Task: Look for the string "incomplete" in the listing below and copy every line in which it appears.

Record extracts:

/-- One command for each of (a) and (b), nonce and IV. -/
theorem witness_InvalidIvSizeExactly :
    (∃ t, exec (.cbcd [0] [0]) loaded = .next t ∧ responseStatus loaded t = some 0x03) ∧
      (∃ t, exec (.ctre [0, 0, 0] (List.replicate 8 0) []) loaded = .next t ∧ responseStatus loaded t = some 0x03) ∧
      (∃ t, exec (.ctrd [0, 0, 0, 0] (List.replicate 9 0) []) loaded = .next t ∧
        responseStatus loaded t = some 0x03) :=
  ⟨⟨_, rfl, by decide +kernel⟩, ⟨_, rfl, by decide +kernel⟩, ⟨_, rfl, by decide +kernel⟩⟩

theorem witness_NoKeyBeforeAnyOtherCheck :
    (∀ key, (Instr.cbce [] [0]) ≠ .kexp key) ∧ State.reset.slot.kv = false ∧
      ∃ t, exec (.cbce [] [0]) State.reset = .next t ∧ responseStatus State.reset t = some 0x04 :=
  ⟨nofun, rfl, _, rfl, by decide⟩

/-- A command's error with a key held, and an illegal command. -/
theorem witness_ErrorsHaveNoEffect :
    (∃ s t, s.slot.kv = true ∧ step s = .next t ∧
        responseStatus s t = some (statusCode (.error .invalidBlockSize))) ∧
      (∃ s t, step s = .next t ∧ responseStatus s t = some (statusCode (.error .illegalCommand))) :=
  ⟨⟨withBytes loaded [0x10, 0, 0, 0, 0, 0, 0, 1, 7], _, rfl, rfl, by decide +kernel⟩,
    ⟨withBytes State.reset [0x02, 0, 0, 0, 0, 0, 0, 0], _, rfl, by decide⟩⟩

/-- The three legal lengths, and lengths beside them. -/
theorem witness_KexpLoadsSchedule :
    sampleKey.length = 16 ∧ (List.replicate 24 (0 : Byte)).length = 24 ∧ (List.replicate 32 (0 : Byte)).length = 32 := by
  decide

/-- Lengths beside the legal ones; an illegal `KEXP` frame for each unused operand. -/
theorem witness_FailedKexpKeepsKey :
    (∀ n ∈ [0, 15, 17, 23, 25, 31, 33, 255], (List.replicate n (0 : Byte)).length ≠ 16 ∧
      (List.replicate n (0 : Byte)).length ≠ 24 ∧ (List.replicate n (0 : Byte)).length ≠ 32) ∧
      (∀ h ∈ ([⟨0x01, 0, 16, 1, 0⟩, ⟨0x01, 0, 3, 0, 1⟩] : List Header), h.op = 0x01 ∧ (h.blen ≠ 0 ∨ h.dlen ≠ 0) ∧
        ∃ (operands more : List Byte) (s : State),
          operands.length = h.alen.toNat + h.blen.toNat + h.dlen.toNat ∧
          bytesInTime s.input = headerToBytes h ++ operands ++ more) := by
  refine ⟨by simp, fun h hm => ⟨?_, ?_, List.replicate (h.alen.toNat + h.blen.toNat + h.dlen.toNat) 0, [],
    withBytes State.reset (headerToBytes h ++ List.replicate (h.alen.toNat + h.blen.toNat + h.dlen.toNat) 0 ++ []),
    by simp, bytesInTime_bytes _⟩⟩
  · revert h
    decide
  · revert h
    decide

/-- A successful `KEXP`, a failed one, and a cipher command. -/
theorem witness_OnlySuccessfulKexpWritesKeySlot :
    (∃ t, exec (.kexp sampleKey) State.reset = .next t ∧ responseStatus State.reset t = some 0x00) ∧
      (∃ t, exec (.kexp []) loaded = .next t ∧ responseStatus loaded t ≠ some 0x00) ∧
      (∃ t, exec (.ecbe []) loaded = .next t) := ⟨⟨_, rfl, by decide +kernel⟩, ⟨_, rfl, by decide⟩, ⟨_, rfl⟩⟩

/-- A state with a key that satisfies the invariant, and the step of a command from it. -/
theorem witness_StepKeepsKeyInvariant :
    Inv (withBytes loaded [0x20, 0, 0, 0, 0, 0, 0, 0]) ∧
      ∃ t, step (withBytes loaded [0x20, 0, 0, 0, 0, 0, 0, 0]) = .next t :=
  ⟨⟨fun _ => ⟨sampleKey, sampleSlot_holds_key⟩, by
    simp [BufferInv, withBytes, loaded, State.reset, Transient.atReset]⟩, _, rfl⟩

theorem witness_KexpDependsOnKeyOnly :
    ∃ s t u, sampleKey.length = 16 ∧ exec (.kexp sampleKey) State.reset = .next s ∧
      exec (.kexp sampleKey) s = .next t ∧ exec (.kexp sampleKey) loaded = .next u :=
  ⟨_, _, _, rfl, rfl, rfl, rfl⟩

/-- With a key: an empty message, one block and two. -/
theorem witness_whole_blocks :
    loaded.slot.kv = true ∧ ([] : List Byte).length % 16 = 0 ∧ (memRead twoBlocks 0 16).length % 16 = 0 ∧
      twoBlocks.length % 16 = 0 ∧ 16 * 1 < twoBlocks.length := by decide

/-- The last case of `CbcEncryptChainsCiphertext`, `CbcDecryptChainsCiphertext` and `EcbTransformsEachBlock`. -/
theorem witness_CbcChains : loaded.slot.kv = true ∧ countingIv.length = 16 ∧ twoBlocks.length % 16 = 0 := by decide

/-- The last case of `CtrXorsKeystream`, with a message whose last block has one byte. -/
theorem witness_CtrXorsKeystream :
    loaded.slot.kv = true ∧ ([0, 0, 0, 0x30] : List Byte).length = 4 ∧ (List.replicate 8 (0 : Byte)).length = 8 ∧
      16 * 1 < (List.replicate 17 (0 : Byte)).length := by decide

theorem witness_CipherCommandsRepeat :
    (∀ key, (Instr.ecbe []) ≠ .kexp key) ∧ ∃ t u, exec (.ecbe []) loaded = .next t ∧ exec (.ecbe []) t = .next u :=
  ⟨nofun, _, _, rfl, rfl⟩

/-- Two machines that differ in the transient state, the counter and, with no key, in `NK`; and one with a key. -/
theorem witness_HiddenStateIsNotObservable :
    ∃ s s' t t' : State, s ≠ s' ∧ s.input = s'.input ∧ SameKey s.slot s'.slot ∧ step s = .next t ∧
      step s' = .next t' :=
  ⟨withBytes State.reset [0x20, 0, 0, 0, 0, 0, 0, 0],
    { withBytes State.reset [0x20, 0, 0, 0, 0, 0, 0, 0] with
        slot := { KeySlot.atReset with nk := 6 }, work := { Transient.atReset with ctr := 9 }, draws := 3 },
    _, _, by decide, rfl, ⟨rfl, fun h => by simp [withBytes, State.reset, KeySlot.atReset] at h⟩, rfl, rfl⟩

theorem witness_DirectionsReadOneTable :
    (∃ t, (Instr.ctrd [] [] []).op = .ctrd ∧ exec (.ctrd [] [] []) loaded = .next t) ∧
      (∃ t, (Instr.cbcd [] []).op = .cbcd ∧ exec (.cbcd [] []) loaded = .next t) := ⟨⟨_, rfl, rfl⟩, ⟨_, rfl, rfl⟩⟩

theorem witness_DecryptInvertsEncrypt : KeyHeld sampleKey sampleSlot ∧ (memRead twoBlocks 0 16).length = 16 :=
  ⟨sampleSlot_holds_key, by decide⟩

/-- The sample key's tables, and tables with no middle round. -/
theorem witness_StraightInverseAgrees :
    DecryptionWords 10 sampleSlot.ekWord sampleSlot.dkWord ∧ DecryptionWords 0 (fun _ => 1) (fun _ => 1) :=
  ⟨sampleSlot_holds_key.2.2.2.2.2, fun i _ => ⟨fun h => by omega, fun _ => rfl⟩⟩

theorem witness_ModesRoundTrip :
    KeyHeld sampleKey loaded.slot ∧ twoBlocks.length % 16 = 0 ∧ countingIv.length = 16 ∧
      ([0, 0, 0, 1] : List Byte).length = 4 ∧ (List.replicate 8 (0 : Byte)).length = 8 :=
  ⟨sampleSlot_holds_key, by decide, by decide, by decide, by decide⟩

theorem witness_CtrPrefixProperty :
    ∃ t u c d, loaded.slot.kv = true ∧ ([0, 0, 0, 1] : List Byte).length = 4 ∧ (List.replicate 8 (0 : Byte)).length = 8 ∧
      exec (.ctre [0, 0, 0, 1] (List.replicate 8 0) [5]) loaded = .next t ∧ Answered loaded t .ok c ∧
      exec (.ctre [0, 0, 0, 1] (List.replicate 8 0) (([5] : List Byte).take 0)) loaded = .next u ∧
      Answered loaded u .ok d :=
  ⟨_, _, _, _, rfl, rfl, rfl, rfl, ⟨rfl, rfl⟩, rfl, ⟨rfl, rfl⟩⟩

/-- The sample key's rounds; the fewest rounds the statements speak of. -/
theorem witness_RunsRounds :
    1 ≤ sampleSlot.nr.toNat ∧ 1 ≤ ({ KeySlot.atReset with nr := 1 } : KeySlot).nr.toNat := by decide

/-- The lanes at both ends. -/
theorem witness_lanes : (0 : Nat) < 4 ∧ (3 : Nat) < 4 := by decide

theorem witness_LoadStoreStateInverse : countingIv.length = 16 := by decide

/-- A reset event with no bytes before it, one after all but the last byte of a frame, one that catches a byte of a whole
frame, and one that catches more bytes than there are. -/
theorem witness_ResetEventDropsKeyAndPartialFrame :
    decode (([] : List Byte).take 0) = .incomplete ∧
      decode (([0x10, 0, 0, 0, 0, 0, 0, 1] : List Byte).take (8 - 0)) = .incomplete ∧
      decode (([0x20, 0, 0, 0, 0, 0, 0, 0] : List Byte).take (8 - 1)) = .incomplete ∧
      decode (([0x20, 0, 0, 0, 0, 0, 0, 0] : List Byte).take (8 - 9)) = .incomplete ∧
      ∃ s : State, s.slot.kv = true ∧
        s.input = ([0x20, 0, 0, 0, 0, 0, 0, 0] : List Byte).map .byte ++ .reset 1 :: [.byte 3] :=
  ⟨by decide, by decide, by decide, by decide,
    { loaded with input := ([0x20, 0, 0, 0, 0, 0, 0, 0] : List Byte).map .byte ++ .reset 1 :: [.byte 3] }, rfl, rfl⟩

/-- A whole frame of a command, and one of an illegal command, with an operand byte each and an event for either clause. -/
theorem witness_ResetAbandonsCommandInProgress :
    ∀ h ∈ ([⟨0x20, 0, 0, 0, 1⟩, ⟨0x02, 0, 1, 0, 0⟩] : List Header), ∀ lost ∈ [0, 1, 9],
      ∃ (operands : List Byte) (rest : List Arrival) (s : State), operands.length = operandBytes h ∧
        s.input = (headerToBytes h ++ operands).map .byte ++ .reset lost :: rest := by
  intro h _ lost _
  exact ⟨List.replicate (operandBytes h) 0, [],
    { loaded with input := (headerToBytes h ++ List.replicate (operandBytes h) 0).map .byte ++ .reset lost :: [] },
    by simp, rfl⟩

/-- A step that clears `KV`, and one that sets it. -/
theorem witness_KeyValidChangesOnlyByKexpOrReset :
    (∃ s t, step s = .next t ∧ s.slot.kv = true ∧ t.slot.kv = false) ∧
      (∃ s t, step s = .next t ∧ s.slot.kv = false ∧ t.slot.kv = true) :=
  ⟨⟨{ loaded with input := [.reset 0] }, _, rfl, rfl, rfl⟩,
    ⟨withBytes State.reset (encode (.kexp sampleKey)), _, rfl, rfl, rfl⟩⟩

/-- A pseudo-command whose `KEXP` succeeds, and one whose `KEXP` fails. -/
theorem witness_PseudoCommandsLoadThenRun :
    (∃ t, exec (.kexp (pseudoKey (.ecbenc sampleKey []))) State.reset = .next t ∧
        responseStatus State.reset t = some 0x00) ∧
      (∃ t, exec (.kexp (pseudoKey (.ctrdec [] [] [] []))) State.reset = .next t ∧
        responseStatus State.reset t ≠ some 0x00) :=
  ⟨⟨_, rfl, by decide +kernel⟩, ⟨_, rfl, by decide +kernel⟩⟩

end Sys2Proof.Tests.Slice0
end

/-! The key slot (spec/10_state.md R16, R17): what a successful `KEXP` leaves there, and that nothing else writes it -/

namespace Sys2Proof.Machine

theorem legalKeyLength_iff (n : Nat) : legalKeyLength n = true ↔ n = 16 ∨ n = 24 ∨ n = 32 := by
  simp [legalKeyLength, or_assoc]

Exercise response:
    decode (([] : List Byte).take 0) = .incomplete ∧
      decode (([0x10, 0, 0, 0, 0, 0, 0, 1] : List Byte).take (8 - 0)) = .incomplete ∧
      decode (([0x20, 0, 0, 0, 0, 0, 0, 0] : List Byte).take (8 - 1)) = .incomplete ∧
      decode (([0x20, 0, 0, 0, 0, 0, 0, 0] : List Byte).take (8 - 9)) = .incomplete ∧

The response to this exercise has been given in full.